2.1. Chemical and reagents
Progesterone was obtained as a gift sample from Symbiotec Pharmalab Pvt. Limited, Indore. Noscapine was purchased from government opium and alkaloid works undertaking, Neeemuch, M.P. (Drug license no.20/75) as suggested by the chief controller, Government opium and alkaloid works, New Delhi. All other chemicals and reagents used in this work were of analytical grade and commercially availed from regular drug and reagents suppliers.
2.2. Animals and ethical approval
Wistar rats (250–280 g) were obtained from the Central Animal Facility of the institute and used for the experiment. Animals were housed in polypropylene cages and maintained under standard laboratory environmental conditions: temperature 25 ± 2°C, 12-h light and 12-h dark cycle with free access to food and water ad libitum. The experimental protocol (Protocol No. PH/IAEC/2K16/010) of the study was approved by the Institutional Animal Ethics Committee.
2.3. Bilateral common carotid artery occlusion model
The bilateral common carotid artery occlusion (BCCAO), the procedure was adapted from the method of (Iwasaki et al. 1989).
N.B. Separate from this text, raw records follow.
-- ==== Sys2Proof/Machine/Context.lean ====
section
/-! DEFINITION. The context areas of saved groups (R54, R55), blocks (R220) and furrows (R92), byte by byte, and what a restore reads
back from them (R221). They lie in device memory that no address space maps, under the tenant's key, so no access reaches them
(log entry 32). -/

namespace Sys2Proof.Machine

/-- R54: the handles that a group of a block has issued and that are live. -/
def liveHandles (b : Block) (slot : Nat) : List SWord :=
  (b.cmds.filter fun k => k.slot == slot).map fun k => handleOf b.spanPos k.kind k.gen k.num

/-- R54: the context area of a group of a block. -/
def groupArea (b : Block) (g : Group) : List (Nat × Byte) :=
  let c := g.ctx
  let head := 1 + b.regs / 8 * 2 ^ 8 + c.stack.length * 2 ^ 16 + (if c.handler then 2 ^ 32 else 0) + (if g.fown then 2 ^ 33 else 0)
  let hs := liveHandles b g.slot
  let m := areaPuts []
    [(0, leBytes 16 head), (0x10, slotBytes c.pc), (0x20, leBytes 4 c.exec.toNat), (0x24, leBytes 4 c.fmt.toNat),
      (0x28, leBytes 1 (bitsNat c.c)), (0x30, leBytes 8 c.status.toNat), (0x38, leBytes 8 c.gang.toNat),
      (0x40, leBytes 8 c.trapInfo.toNat), (0x48, leBytes 8 c.trapPc.toNat), (0x50, leBytes 8 c.trapVa.toNat),
      (0x58, leBytes 8 c.trapVah.toNat), (0x420, leBytes 32 (bitsNat c.released)), (0x440, leBytes 32 (bitsNat c.fillPend)),
      (0x460, leBytes 8 hs.length)]
  areaPuts m ((g.pmcProg.map fun e => (0x60 + 2 * e.1, leBytes 2 e.2.toNat)) ++
    (g.pmc.map fun e => (0x80 + 8 * e.1, leBytes 8 e.2.toNat)) ++
    (c.s.map fun e => (0x100 + 8 * e.1, leBytes 8 e.2.toNat)) ++ (c.a.map fun e => (0x300 + 16 * e.1, slotBytes e.2)) ++
    (c.p.map fun e => (0x400 + 4 * e.1, leBytes 4 e.2.toNat)) ++
    (hs.zipIdx.map fun x => (0x500 + 8 * x.2, leBytes 8 x.1.toNat)) ++
    (c.stack.reverse.zipIdx.map fun x => (0xD00 + 32 * x.2, entryBytes x.1)) ++
    ((c.v.filter fun e => !c.isReleased (e.1 / 32)).map fun e => (0x2D00 + 4 * e.1, leBytes 4 e.2.toNat)))

/-- R54: a stack of n entries as a restore finds it: the entries beyond the newest 16 have not left the area. -/
def stackFrom (m : List (Nat × Byte)) (n : Nat) (old : List StackEntry) : List StackEntry :=
  let deep := (old.drop 16).reverse
  ((List.range n).map fun i => (deep[i]?).getD (entryFrom m (0xD00 + 32 * i))).reverse

/-- R54, R55: a group as a restore reads it back; registers in the release mask are zero, and so without poison. -/
def groupFrom (m : List (Nat × Byte)) (regs : Nat) (g : Group) : Group :=
  { g with
    poisonV := g.poisonV.filter fun e => !mget false (natBits 256 (areaNat m 0x420 32)) (e.1 / 32)
    pmcProg := (areaWords m 0x60 2 16).map fun e => (e.1, BitVec.ofNat 9 e.2)
    pmc := (areaWords m 0x80 8 16).map fun e => (e.1, BitVec.ofNat 64 e.2)
    ctx := { g.ctx with
      pc := BitVec.ofNat 72 (areaNat m 0x10 9)
      exec := BitVec.ofNat 32 (areaNat m 0x20 4)
      fmt := BitVec.ofNat 32 (areaNat m 0x24 4)
      c := natBits 7 (areaNat m 0x28 1)
      status := BitVec.ofNat 64 (areaNat m 0x30 8)
      gang := BitVec.ofNat 64 (areaNat m 0x38 8)
      trapInfo := BitVec.ofNat 64 (areaNat m 0x40 8)
      trapPc := BitVec.ofNat 64 (areaNat m 0x48 8)
      trapVa := BitVec.ofNat 64 (areaNat m 0x50 8)
      trapVah := BitVec.ofNat 64 (areaNat m 0x58 8)
      handler := decide (areaNat m 0 16 / 2 ^ 32 % 2 = 1)
      released := natBits 256 (areaNat m 0x420 32)
      fillPend := natBits 256 (areaNat m 0x440 32)
      s := (areaWords m 0x100 8 64).map fun e => (e.1, BitVec.ofNat 64 e.2)
      a := (areaWords m 0x300 16 16).map fun e => (e.1, BitVec.ofNat 72 e.2)
      p := (areaWords m 0x400 4 7).map fun e => (e.1, BitVec.ofNat 32 e.2)
      stack := stackFrom m (areaNat m 0 16 / 2 ^ 16 % 2 ^ 9) g.ctx.stack
      v := (areaWords m 0x2D00 4 (32 * regs)).map fun e => (e.1, BitVec.ofNat 32 e.2) } }

/-- R184, R220: a command state as an engine record codes it. -/
def stateCode : CmdState → Nat
  | .pending => 0
  | .faultedRetry => 1
  | .done => 2
  | .cancelled => 3
  | .rejected => 4

/-- The same, read back. -/
def codeState (n : Nat) : CmdState :=
  if n = 0 then .pending else if n = 1 then .faultedRetry else if n = 2 then .done else if n = 3 then .cancelled else .rejected

/-- R220: the bytes of a command in its engine record: those read at issue, padded to 16; of SPILL, FILL and XPFD their encoding
and address. The 9 bytes of that address do not fit the 8 that the layout gives them; the model keeps the top byte beside (log
entry 32). -/
def cmdBytes (k : Cmd) : List Byte :=
  if 5 ≤ k.kind.toNat then leBytes 8 k.insn.toNat ++ leBytes 8 (k.addr.toNat % 2 ^ 64)
  else k.bytes ++ List.replicate ((16 - k.bytes.length % 16) % 16) 0

/-- R220: an engine record. -/
def cmdRecord (k : Cmd) : List Byte :=
  leBytes 8 (k.num + k.gen.toNat * 2 ^ 8 + k.kind.toNat * 2 ^ 24 + stateCode k.state * 2 ^ 27) ++ leBytes 8 k.stop ++ cmdBytes k

/-- R220, R221: a command as a restore reads it back from its record. -/
def cmdFrom (m : List (Nat × Byte)) (off : Nat) (k : Cmd) : Cmd :=
  { k with
    num := areaNat m off 1
    gen := BitVec.ofNat 16 (areaNat m (off + 1) 2)
    kind := BitVec.ofNat 3 (areaNat m (off + 3) 1)
    state := codeState (areaNat m (off + 3) 1 / 8 % 8)
    stop := areaNat m (off + 8) 8
    bytes := if 5 ≤ k.kind.toNat then k.bytes
      else (List.range k.bytes.length).map fun i => mget 0 m (off + 16 + i) }

/-- R220: the commands of a block as a restore reads them back, from an offset on. -/
def cmdsFrom (m : List (Nat × Byte)) : Nat → List Cmd → List Cmd
  | _, [] => []
  | off, k :: t => cmdFrom m off k :: cmdsFrom m (off + (cmdRecord k).length) t

/-- R220: where the accumulator rows, the local store and the engine records of a block stand. -/
def accBase : Nat := 0x15000

/-- The local store in the area of a block. -/
def lsBase (b : Block) : Nat := accBase + b.accrows * 512

/-- The engine records in the area of a block. -/
def engBase (b : Block) : Nat := lsBase b + b.lstore * 32768

/-- R220: the record of a latch entry: GANG and the LC encoding of the first arrival. -/
def firstBytes (x : Latch) : List Byte :=
  match x.first with
  | some r => leBytes 8 r.1.toNat ++ leBytes 8 (encode (.mcube r.2))
  | none => leBytes 16 0

/-- R220: the record of a latch entry read back. -/
def firstFrom (m : List (Nat × Byte)) (off : Nat) : Option (BitVec 64 × LcF) :=
  match decodeWord 8 (areaNat m (off + 8) 8) with
  | some (.mcube f) => some (BitVec.ofNat 64 (areaNat m off 8), f)
  | _ => none

/-- R220: the header of a block's area. -/
def blockHeader (b : Block) : Nat :=
  1 + b.groups * 2 ^ 8 + b.lstore * 2 ^ 16 + b.accrows / 16 * 2 ^ 20 + b.fpool / 128 * 2 ^ 24 + b.spanCode.toNat * 2 ^ 30 +
    b.spanPos.toNat * 2 ^ 32 + bitsNat (b.furrows.map fun e => (34 + e.1, true)) + b.pstart * 2 ^ 38

/-- R220: the fields of a block's area below 0x1000. `exited` are its groups that have exited, `span` the blocks of its span. -/
def blockFields (b : Block) (exited : Nat) (span : List Block) : List (Nat × List Byte) :=
  [(0, leBytes 8 (blockHeader b)), (0x8, leBytes 4 exited), (0xC, leBytes 4 b.cmds.length), (0x10, leBytes 8 (lsmodeRead b)),
    (0x18, leBytes 8 (match b.frame with
      | some i => i
      | none => 2 ^ 64 - 1))] ++
    (b.bar.map fun e => (0x20 + 4 * e.1, leBytes 4 e.2.toNat)) ++ (b.sbar.map fun e => (0x60 + 4 * e.1, leBytes 4 e.2.toNat)) ++
    (b.latch.map fun e => (0x80 + 32 * e.1, leBytes 4 e.2.arrived.toNat ++ leBytes 4 e.2.seq.toNat ++ firstBytes e.2)) ++
    (b.slatch.map fun e => (0x110 + 48 * e.1, leBytes 8 e.2.seq.toNat ++ firstBytes e.2)) ++
    (span.flatMap fun x => x.slatch.map fun e => (0x100 + 48 * e.1 + 4 * x.spanPos.toNat, leBytes 4 e.2.arrived.toNat)) ++
    (b.fifo.map fun e => (0x1C0 + 4 * e.1, leBytes 4 e.2.length)) ++ (b.gens.map fun e => (0x200 + 2 * e.1, leBytes 2 e.2.toNat))

/-- R220: the entries of a FIFO bank, head first. -/
def fifoFields (base : Nat) (l : List (List Lane)) : List (Nat × List Byte) :=
  l.zipIdx.flatMap fun x => x.1.zipIdx.map fun y => (base + 128 * x.2 + 4 * y.2, leBytes 4 y.1.toNat)

/-- R92, R94: the part of the area of a block that holds the contexts of the furrows kept with it; they were written there as
each was suspended. -/
def furrowBytes (b : Block) (m : List (Nat × Byte)) : List (Nat × Byte) :=
  m.filter fun e => b.furrows.any fun x => areaPart 32 e.1 == 1 + x.1

/-- R220: the context area of a block, which holds already what is in `old` of its furrows. -/
def blockArea (b : Block) (exited : Nat) (span : List Block) (old : List (Nat × Byte)) : List (Nat × Byte) :=
  areaPuts (furrowBytes b old) (blockFields b exited span ++
    (b.acc.map fun e => (accBase + 4 * e.1, leBytes 4 e.2.toNat)) ++ (b.scratch.map fun e => (lsBase b + e.1, [e.2])) ++
    (b.fifo.flatMap fun e => fifoFields (lsBase b + 32768 * e.1) e.2) ++ [(engBase b, b.cmds.flatMap cmdRecord)])

/-- R220: the entries of the FIFO bank i read back. -/
def fifoFrom (m : List (Nat × Byte)) (b : Block) (i n : Nat) : List (List Lane) :=
  (List.range n).map fun j => (List.range 32).map fun l =>
    BitVec.ofNat 32 (areaNat m (lsBase b + 32768 * i + 128 * j + 4 * l) 4)

/-- R220, R221: a block as a restore reads it back from its area and, for the arrivals of the span, from that of position 0. -/
def blockFrom (m m0 : List (Nat × Byte)) (b : Block) : Block :=
  let fifos := areaWords m 0x1C0 4 15
  { b with
    frame := if areaNat m 0x18 8 = 2 ^ 64 - 1 then none else some (areaNat m 0x18 8)
    pstart := areaNat m 0 8 / 2 ^ 38 % 4
    lsmode := (List.range b.lstore).foldl (fun l i => mset 1 l i (BitVec.ofNat 2 (areaNat m 0x10 8 / 4 ^ i))) []
    bar := (areaWords m 0x20 4 16).map fun e => (e.1, BitVec.ofNat 32 e.2)
    sbar := (areaWords m 0x60 4 4).map fun e => (e.1, BitVec.ofNat 32 e.2)
    latch := b.latch.map fun e => (e.1, ⟨BitVec.ofNat 32 (areaNat m (0x80 + 32 * e.1) 4),
      BitVec.ofNat 16 (areaNat m (0x84 + 32 * e.1) 2), firstFrom m (0x88 + 32 * e.1)⟩)
    slatch := b.slatch.map fun e => (e.1, ⟨BitVec.ofNat 32 (areaNat m0 (0x100 + 48 * e.1 + 4 * b.spanPos.toNat) 4),
      BitVec.ofNat 16 (areaNat m0 (0x110 + 48 * e.1) 2), firstFrom m (0x118 + 48 * e.1)⟩)
    gens := (areaWords m 0x200 2 256).map fun e => (e.1, BitVec.ofNat 16 e.2)
    fifo := fifos.map fun e => (e.1, fifoFrom m b e.1 e.2)
    acc := (areaWords m accBase 4 (128 * b.accrows)).map fun e => (e.1, BitVec.ofNat 32 e.2)
    scratch := ((m.filter fun e => decide (lsBase b ≤ e.1) && decide (e.1 < engBase b)).map fun e => (e.1 - lsBase b, e.2)).filter
      fun e => !fifos.any fun x => x.1 == e.1 / 32768
    cmds := cmdsFrom m (engBase b) b.cmds }

/-- R218 step 7, R55, R220: a block and its groups written to their context areas. -/
def storeAreas (s : State) (uid : Nat) : State :=
  let b := findBlk s uid
  let gs := groupsOf s uid
  let exited := bitsNat (gs.map fun g => (g.slot, g.run == .exited))
  let m := (areaKey uid 32, blockArea b exited (spanBlocks s b) (mget [] s.areas (areaKey uid 32))) ::
    gs.map fun g => (areaKey uid g.slot, groupArea b g)
  let s1 := { s with areas := m.foldl (fun l e => mput l e.1 e.2) s.areas }
  let s2 := gs.foldl (fun acc g => tagParts acc uid g.slot b.vf [0]) s1
  tagParts s2 uid 32 b.vf (0 :: ((List.range 4).filter fun p => !b.furrows.any fun x => x.1 == p).map (1 + ·))

/-- The areas of some blocks and their groups are free, but for the furrow regions whose furrows have not re-entered (R93). -/
def freeAreas (s : State) (us : List Nat) : State :=
  let kept := fun (uid part : Nat) => (findBlk s uid).furrows.any fun x => part == 1 + x.1
  { s with
    areas := (s.areas.map fun e =>
      if !hasNat us (e.1 / 33) then e
      else (e.1, if e.1 % 33 = 32 then furrowBytes (findBlk s (e.1 / 33)) e.2 else [])).filter fun e => !e.2.isEmpty
    areaTags := s.areaTags.filter fun e =>
      !hasNat us (e.1 / 264) || (e.1 / 8 % 33 == 32 && kept (e.1 / 264) (e.1 % 8)) }

/-- R217, R190: a command whose MEMF was answered while its block was saved: it goes on, or has ended as one that a PROT stops. -/
def answerCmd (uid : Nat) (s : State) (k : Cmd) : State :=
  if k.state ≠ .faultedRetry ∨ k.fault.isSome = true then s
  else if k.protVa.isSome then endCmd s uid k .cancelled
  else modCmd s uid k.num fun x => { x with state := .pending }

/-- R55, R221 step 2: a block and its groups read back from their areas; stack entries that belong into hardware come from
there. -/
def loadAreas (s : State) (uid : Nat) : State :=
  let b := findBlk s uid
  let size := fun (b : Block) => engBase b + sumOf (b.cmds.map fun k => (cmdRecord k).length)
  let m := areaView s uid 32 0 (size b)
  let m0 := match spanMember s b 0 with
    | some x => areaView s x.uid 32 0 (size x)
    | none => m
  let s1 := updBlk s uid (blockFrom m m0)
  let s2 := modGroups s1 fun g =>
    if g.uid = uid then placeDeep s1 (groupFrom (areaView s uid g.slot 0 0xC000) b.regs g) else g
  (findBlk s2 uid).cmds.foldl (answerCmd uid) s2

end Sys2Proof.Machine
end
After 7 days of pretreatment with PG and NOS, rats were anesthetized with chloral hydrate (350 mg/ kg ip). Subsequently, a ventral midline cervical incision was performed to expose both common carotid arteries (CCAs), and they were freed from their sheaths and carefully separated from the adjacent vagus nerves. Occlusion of CCAs reduced cerebral blood flow to about 70% (Li et al. 2016). After 30 min of CCAs occlusion, reperfusion began by removing the carotid clips and was continued up to 24h at which time measurements of the different parameters were made. It has been reported that BCCAO causes significant cerebral ischemia in rats (Yanpallewar et al. 2004).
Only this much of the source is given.